> _TASK TO COMPLETE_
Each line that has the string "unlisted" must be copied from the records below.

> _Collected data entries_
::::
-- ==== Sys2Proof/Laws/Memory.lean ====
section
/-! SUPPORT. Byte memory: every operation keeps the canonical form, a byte written reads back, and every other byte stays. -/

namespace Sys2Proof.Machine

/-- A memory whose addresses start higher also starts at a lower bound. -/
theorem Memory.wfFrom_mono {lo hi : Nat} {m : Memory} (h : lo ≤ hi) (w : m.wfFrom hi = true) : m.wfFrom lo = true := by
  cases m with
  | nil => rfl
  | cons p r =>
    simp only [Memory.wfFrom, Bool.and_eq_true, decide_eq_true_eq] at w ⊢
    exact ⟨⟨h.trans w.1.1, w.1.2⟩, w.2⟩

/-- An address below every listed one reads as unlisted. -/
theorem Memory.read_below {m : Memory} : ∀ {lo a : Nat}, m.wfFrom lo = true → a < lo → m.read a = unlisted := by
  induction m with
  | nil => intros; rfl
  | cons p r ih =>
    intro lo a w h
    simp only [Memory.wfFrom, Bool.and_eq_true, decide_eq_true_eq] at w
    have n : p.1 ≠ a := by omega
    have := ih w.2 (show a < p.1 + 1 by omega)
    simp only [Memory.read, kget] at this ⊢
    simp [n, this]

/-- A write keeps the canonical form above any bound below its address. -/
theorem Memory.write_wfFrom {m : Memory} : ∀ {lo a : Nat} (b : Byte), m.wfFrom lo = true → lo ≤ a →
    (m.write a b).wfFrom lo = true := by
  induction m with
  | nil =>
    intro lo a b _ h
    simp only [Memory.write]
    split
    · rfl
    · rename_i n
      simp [Memory.wfFrom, h, n]
  | cons p r ih =>
    intro lo a b w h
    obtain ⟨k, v⟩ := p
    simp only [Memory.wfFrom, Bool.and_eq_true, decide_eq_true_eq] at w
    simp only [Memory.write]
    split
    · rename_i lt
      split
      · simp [Memory.wfFrom, w]
      · rename_i n
        simp only [Memory.wfFrom, Bool.and_eq_true, decide_eq_true_eq, bne_iff_ne, ne_eq]
        exact ⟨⟨h, n⟩, ⟨lt, by simpa using w.1.2⟩, w.2⟩
    · rename_i ge
      split
      · rename_i e
        split
        · exact Memory.wfFrom_mono (by omega) w.2
        · rename_i n
          simp only [Memory.wfFrom, Bool.and_eq_true, decide_eq_true_eq, bne_iff_ne, ne_eq]
          exact ⟨⟨h, n⟩, e ▸ w.2⟩
      · rename_i ne
        simp only [Memory.wfFrom, Bool.and_eq_true, decide_eq_true_eq]
        exact ⟨w.1, ih b w.2 (by omega)⟩

/-- Every write of a byte keeps the canonical form. -/
theorem Memory.write_wf {m : Memory} (a : Nat) (b : Byte) (w : m.wf = true) : (m.write a b).wf = true :=
  Memory.write_wfFrom b w (Nat.zero_le a)

/-- Every write of a list of bytes keeps the canonical form. -/
theorem Memory.writeBytes_wf : ∀ (bs : List Byte) {m : Memory} (a : Nat), m.wf = true → (m.writeBytes a bs).wf = true
  | [], _, _, w => w
  | b :: r, _, a, w => Memory.writeBytes_wf r (a + 1) (Memory.write_wf a b w)

/-- The byte written reads back. -/
theorem Memory.read_write_from {m : Memory} : ∀ {lo : Nat} (a : Nat) (b : Byte), m.wfFrom lo = true →
    (m.write a b).read a = b := by
  induction m with
  | nil =>
    intro lo a b _
    simp only [Memory.write]
    split
    · rename_i e; exact e.symm
    · simp [Memory.read, kget]
  | cons p r ih =>
    intro lo a b w
    obtain ⟨k, v⟩ := p
    simp only [Memory.wfFrom, Bool.and_eq_true, decide_eq_true_eq] at w
    simp only [Memory.write]
    split
    · rename_i lt
      split
      · rename_i e
        have n : k ≠ a := by omega
        have := Memory.read_below w.2 (show a < k + 1 by omega)
        simp only [Memory.read, kget] at this ⊢
        simp [n, this, e]
      · simp [Memory.read, kget]
    · split
      · rename_i e
        split
        · rename_i z
          rw [← e, z]
          exact Memory.read_below w.2 (by omega)
        · simp [Memory.read, kget]
      · rename_i ge ne
        have := ih a b w.2
        simp only [Memory.read, kget] at this ⊢
        simp [ne, this]

theorem Memory.read_write {m : Memory} (a : Nat) (b : Byte) (w : m.wf = true) : (m.write a b).read a = b :=
  Memory.read_write_from a b w

/-- Every other byte is as before. -/
theorem Memory.read_write_ne {m : Memory} {a c : Nat} (b : Byte) (h : c ≠ a) : (m.write a b).read c = m.read c := by
  induction m with
  | nil =>
    simp only [Memory.write]
    split
    · rfl
    · simp [Memory.read, kget, h.symm]
  | cons p r ih =>
    obtain ⟨k, v⟩ := p
    simp only [Memory.write]
    split
    · split
      · rfl
      · simp [Memory.read, kget, h.symm]
    · split
      · rename_i e
        have n : k ≠ c := fun x => h (x ▸ e)
        split <;> simp [Memory.read, kget, h.symm, n]
      · simp only [Memory.read, kget] at ih ⊢
        simp [ih]

/-- The bytes outside a written range are as before. -/
theorem Memory.read_writeBytes_ne : ∀ (bs : List Byte) (m : Memory) {a c : Nat}, c < a ∨ a + bs.length ≤ c →
    (m.writeBytes a bs).read c = m.read c
  | [], _, _, _, _ => rfl
  | b :: r, m, a, c, h => by
    simp only [List.length_cons] at h
    have := Memory.read_writeBytes_ne r (m.write a b) (a := a + 1) (c := c) (by omega)
    rw [Memory.writeBytes, this, Memory.read_write_ne b (by omega)]

/-- A written range reads back. -/
theorem Memory.bytes_writeBytes : ∀ (bs : List Byte) {m : Memory} (a : Nat), m.wf = true →
    (m.writeBytes a bs).bytes a bs.length = bs
  | [], _, _, _ => rfl
  | b :: r, m, a, w => by
    have := Memory.bytes_writeBytes r (a + 1) (Memory.write_wf a b w)
    simp only [Memory.writeBytes, List.length_cons, Memory.bytes, this, List.cons.injEq, and_true]
    rw [Memory.read_writeBytes_ne r _ (by omega), Memory.read_write a b w]

end Sys2Proof.Machine
end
::::
> _SOLUTION BELOW_
/-- An address below every listed one reads as unlisted. -/
theorem Memory.read_below {m : Memory} : ∀ {lo a : Nat}, m.wfFrom lo = true → a < lo → m.read a = unlisted := by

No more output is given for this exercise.